YOUR GOAL >> From the entries, filter out every line that lacks "where" and copy the rest.
-------- SUPPLIED DATA
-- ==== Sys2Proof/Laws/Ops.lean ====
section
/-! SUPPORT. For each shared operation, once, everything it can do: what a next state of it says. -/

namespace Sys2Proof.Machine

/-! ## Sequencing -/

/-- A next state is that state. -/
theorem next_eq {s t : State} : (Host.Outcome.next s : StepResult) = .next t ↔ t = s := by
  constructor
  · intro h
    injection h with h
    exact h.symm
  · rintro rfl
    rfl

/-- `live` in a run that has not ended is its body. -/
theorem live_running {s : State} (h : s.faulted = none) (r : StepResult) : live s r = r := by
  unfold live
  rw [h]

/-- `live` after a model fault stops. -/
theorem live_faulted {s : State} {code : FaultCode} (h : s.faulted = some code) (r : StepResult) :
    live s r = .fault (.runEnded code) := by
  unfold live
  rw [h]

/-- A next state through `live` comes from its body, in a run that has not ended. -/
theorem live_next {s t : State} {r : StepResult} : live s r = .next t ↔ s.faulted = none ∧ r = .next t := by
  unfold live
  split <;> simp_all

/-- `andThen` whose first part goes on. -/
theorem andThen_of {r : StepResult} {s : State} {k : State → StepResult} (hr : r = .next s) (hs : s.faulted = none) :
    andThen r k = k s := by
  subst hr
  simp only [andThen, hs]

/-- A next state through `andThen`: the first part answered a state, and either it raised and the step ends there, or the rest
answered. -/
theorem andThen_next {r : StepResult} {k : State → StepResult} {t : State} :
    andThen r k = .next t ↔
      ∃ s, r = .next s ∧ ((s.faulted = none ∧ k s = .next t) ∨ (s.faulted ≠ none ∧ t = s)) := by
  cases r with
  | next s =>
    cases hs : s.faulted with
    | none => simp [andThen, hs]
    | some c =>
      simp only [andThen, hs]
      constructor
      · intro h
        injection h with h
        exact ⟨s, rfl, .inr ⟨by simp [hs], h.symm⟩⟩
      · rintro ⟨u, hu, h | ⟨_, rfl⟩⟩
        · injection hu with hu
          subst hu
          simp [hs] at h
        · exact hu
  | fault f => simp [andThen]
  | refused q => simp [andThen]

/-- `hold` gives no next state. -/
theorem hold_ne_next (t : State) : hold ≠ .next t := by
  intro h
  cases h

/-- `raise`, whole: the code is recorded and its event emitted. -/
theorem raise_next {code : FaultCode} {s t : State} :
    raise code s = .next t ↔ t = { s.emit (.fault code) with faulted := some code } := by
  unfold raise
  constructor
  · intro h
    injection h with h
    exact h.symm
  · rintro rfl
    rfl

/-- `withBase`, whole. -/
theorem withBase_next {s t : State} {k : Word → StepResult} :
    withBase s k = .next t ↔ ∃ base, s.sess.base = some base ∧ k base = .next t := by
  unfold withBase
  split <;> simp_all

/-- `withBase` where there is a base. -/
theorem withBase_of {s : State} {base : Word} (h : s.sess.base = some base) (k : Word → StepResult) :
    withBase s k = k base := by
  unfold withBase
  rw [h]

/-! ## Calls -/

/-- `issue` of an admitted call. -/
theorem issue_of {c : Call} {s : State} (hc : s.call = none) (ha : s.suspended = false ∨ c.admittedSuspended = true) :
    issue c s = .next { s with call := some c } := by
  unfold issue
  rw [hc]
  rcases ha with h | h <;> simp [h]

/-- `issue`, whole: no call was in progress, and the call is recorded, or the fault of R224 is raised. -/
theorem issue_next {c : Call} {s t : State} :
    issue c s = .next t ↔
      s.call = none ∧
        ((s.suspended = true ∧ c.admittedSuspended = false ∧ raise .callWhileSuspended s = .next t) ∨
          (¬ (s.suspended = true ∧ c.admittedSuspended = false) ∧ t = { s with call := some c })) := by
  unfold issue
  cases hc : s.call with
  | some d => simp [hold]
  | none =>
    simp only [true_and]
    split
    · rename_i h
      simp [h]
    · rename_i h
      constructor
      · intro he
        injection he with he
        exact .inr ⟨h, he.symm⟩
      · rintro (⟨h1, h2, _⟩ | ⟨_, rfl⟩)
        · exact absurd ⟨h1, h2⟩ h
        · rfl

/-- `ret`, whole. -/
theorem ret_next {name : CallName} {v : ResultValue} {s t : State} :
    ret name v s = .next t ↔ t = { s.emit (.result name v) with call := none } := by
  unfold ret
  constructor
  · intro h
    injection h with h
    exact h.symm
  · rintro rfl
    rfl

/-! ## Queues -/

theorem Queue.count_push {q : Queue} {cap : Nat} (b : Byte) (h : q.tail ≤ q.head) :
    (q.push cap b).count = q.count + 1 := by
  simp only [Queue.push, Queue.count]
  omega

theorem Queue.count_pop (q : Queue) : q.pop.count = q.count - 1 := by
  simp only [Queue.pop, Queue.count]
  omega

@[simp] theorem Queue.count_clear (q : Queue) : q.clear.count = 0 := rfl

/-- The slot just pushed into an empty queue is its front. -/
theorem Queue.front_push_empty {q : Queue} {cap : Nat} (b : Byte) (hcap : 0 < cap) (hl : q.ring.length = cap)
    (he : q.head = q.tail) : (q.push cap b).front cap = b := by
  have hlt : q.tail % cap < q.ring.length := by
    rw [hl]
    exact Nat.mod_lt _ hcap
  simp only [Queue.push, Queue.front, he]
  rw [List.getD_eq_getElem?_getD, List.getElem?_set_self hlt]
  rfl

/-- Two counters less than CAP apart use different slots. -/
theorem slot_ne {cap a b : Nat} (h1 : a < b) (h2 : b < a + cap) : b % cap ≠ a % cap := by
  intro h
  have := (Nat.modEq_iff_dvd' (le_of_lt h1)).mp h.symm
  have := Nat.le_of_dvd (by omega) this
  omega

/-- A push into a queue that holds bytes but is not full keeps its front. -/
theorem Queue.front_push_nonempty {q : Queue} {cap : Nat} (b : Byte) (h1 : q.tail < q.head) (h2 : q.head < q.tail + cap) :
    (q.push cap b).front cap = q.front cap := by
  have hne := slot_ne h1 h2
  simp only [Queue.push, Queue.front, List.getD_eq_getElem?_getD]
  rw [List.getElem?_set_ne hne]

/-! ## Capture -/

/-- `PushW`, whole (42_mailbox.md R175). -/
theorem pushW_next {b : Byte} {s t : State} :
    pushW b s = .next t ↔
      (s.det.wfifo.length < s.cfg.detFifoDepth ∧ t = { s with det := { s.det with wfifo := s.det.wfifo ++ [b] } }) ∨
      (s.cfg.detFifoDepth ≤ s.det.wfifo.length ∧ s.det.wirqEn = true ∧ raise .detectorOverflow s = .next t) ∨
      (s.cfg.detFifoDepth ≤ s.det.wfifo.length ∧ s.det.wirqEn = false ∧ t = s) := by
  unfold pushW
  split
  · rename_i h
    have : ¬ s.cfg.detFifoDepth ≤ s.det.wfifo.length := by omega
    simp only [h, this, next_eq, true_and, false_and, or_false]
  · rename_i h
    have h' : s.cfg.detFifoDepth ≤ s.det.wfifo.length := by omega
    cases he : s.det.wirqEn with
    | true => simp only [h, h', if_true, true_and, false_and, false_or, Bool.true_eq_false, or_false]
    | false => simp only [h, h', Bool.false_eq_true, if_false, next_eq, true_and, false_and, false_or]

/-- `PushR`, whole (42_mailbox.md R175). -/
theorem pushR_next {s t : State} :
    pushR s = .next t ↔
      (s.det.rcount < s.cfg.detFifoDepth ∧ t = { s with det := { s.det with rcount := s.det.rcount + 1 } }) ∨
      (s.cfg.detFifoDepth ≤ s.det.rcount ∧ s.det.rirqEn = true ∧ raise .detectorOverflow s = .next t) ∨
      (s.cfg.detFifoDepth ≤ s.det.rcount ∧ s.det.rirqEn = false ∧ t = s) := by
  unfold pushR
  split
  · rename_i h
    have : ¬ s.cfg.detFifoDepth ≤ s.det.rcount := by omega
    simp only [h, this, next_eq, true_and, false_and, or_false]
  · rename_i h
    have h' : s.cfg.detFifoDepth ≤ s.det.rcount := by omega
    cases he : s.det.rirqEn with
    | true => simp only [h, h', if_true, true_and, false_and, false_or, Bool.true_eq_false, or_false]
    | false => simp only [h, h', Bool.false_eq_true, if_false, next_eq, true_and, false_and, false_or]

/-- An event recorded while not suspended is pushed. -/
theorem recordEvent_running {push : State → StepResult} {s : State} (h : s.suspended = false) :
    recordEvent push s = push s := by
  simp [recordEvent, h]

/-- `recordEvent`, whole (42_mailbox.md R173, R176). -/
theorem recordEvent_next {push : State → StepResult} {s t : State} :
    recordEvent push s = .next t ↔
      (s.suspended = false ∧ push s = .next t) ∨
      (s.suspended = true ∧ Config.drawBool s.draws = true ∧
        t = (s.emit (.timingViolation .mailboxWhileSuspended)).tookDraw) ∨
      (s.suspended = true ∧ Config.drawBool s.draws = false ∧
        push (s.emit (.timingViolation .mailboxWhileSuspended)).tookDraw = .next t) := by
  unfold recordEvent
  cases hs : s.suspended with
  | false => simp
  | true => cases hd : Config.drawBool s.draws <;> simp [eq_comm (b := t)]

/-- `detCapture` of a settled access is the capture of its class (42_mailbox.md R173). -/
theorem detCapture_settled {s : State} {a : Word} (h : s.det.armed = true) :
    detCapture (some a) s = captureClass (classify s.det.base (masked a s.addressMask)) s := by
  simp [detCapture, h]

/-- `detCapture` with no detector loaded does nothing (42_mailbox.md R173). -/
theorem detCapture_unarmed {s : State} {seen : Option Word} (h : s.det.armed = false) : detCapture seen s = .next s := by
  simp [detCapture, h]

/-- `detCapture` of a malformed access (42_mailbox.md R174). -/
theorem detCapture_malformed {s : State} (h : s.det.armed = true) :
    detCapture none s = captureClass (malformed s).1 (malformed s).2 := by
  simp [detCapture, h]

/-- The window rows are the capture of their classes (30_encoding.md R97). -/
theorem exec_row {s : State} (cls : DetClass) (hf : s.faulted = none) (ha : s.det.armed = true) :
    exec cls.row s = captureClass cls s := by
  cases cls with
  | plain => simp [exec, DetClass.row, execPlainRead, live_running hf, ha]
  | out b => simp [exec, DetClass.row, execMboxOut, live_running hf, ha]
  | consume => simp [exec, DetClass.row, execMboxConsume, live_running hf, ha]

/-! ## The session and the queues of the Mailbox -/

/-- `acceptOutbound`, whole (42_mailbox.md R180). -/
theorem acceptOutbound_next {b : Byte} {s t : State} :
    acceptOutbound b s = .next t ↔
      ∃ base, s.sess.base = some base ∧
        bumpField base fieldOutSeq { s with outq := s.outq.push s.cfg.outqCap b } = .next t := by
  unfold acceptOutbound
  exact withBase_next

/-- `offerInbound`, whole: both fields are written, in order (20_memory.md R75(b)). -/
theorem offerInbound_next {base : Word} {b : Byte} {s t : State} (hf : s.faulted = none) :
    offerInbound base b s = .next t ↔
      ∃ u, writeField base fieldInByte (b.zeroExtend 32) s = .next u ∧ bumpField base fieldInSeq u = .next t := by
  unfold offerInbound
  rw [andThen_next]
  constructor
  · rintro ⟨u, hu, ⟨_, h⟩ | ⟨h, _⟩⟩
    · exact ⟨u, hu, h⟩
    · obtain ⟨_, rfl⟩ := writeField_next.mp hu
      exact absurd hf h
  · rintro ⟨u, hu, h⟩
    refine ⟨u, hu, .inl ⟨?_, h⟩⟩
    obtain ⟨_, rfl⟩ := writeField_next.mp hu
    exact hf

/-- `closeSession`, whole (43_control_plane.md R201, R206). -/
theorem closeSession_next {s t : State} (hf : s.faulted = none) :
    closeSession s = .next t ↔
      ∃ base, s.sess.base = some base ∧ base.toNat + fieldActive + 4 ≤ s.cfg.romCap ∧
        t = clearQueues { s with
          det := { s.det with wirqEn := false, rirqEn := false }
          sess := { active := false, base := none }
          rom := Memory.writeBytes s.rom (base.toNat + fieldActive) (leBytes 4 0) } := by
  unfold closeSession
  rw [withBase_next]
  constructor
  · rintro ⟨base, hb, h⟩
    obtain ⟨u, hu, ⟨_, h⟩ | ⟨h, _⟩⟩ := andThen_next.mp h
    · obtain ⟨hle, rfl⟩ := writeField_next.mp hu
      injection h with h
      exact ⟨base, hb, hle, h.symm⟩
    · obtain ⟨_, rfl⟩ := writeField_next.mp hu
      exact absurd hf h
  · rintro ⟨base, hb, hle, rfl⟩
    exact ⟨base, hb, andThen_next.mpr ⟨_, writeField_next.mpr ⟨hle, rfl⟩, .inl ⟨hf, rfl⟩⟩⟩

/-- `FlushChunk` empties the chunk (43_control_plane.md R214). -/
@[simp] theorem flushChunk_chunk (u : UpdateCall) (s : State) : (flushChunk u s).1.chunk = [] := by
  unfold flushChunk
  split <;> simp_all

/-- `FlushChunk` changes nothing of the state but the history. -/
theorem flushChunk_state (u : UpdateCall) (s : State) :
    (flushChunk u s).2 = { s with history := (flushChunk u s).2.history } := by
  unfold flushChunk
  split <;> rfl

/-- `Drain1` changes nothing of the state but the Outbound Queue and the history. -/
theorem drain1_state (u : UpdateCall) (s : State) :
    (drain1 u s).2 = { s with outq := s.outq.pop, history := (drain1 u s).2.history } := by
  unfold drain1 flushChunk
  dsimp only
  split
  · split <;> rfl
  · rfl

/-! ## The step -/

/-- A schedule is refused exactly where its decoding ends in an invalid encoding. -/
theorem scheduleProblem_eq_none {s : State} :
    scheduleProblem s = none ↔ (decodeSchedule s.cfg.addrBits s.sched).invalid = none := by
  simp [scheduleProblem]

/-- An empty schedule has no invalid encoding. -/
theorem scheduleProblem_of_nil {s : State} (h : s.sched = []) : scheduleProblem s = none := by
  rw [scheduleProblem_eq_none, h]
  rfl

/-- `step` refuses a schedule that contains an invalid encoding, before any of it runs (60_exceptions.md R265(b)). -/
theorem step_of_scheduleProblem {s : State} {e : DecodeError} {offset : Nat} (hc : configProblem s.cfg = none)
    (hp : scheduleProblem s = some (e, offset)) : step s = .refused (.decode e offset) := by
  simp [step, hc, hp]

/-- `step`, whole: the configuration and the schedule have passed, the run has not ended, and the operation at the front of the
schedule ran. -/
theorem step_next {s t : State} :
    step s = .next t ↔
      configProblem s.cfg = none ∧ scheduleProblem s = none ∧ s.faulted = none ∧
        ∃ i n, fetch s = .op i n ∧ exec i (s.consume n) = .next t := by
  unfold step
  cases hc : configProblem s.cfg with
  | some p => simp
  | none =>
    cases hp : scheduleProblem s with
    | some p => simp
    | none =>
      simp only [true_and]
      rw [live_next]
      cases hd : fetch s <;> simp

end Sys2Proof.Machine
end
----------------
RESPONSE FOR THIS EXERCISE >>
/-- `withBase` where there is a base. -/
/-- A schedule is refused exactly where its decoding ends in an invalid encoding. -/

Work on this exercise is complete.